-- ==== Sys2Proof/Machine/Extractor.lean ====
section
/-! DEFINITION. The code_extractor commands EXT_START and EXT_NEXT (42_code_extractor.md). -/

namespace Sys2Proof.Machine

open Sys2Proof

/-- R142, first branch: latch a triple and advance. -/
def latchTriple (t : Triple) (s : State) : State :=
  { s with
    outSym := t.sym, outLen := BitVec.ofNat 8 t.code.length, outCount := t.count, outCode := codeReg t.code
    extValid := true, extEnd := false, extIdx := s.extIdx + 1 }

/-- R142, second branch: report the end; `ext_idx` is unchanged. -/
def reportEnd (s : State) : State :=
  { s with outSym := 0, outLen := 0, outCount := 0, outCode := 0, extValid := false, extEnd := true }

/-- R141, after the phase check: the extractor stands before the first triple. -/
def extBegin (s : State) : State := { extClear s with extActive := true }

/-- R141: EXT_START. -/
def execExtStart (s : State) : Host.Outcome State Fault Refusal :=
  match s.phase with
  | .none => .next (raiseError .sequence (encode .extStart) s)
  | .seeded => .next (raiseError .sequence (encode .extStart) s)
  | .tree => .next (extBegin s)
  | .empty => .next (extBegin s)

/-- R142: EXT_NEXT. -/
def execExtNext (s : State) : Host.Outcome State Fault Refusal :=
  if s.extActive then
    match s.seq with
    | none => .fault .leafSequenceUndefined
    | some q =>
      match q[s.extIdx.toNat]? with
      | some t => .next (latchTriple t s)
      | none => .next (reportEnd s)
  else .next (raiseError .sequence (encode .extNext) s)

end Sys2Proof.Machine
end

* * *

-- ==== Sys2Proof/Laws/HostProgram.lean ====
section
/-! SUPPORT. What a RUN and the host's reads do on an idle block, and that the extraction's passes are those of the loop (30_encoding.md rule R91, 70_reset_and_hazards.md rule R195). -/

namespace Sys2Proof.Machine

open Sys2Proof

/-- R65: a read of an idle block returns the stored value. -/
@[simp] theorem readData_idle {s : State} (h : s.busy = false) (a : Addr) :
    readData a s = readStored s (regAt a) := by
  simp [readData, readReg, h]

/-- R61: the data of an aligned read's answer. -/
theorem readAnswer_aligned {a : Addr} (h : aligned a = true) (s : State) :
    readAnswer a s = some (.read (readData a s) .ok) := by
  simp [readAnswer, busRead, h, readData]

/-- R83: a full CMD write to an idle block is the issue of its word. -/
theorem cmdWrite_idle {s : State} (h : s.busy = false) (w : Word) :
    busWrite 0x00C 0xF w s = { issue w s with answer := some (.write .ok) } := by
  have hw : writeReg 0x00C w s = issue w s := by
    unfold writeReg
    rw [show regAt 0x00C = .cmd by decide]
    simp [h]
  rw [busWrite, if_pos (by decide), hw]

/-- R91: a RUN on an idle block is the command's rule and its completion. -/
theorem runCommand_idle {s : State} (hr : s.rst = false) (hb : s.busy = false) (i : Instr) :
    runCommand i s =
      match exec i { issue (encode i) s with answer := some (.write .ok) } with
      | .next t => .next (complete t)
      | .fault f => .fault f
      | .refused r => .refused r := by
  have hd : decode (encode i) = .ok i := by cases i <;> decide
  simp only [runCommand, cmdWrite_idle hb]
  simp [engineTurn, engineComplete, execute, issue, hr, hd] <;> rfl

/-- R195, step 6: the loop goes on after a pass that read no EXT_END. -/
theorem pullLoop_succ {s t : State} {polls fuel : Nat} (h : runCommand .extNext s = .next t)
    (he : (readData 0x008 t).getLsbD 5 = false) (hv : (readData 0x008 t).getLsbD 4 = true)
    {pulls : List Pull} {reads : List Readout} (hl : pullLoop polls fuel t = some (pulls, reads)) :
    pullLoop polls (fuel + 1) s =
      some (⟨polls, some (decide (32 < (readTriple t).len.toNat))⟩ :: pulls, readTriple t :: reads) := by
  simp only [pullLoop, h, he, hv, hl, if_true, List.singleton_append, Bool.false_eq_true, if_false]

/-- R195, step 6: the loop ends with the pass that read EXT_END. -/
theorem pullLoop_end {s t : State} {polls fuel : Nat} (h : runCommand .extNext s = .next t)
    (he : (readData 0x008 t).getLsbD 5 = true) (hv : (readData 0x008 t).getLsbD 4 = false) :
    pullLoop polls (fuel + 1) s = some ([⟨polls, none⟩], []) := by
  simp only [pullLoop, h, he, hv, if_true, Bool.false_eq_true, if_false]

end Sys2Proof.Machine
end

Action item
Copy word for word the stretch of entries above from the line that has "-- ==== Sys2Proof/Machine/Extractor.lean" through the line that has "extValid := true, extEnd", both ends included, and nothing outside it.

Task result
-- ==== Sys2Proof/Machine/Extractor.lean ====
section
/-! DEFINITION. The code_extractor commands EXT_START and EXT_NEXT (42_code_extractor.md). -/

namespace Sys2Proof.Machine

open Sys2Proof

/-- R142, first branch: latch a triple and advance. -/
def latchTriple (t : Triple) (s : State) : State :=
  { s with
    outSym := t.sym, outLen := BitVec.ofNat 8 t.code.length, outCount := t.count, outCode := codeReg t.code
    extValid := true, extEnd := false, extIdx := s.extIdx + 1 }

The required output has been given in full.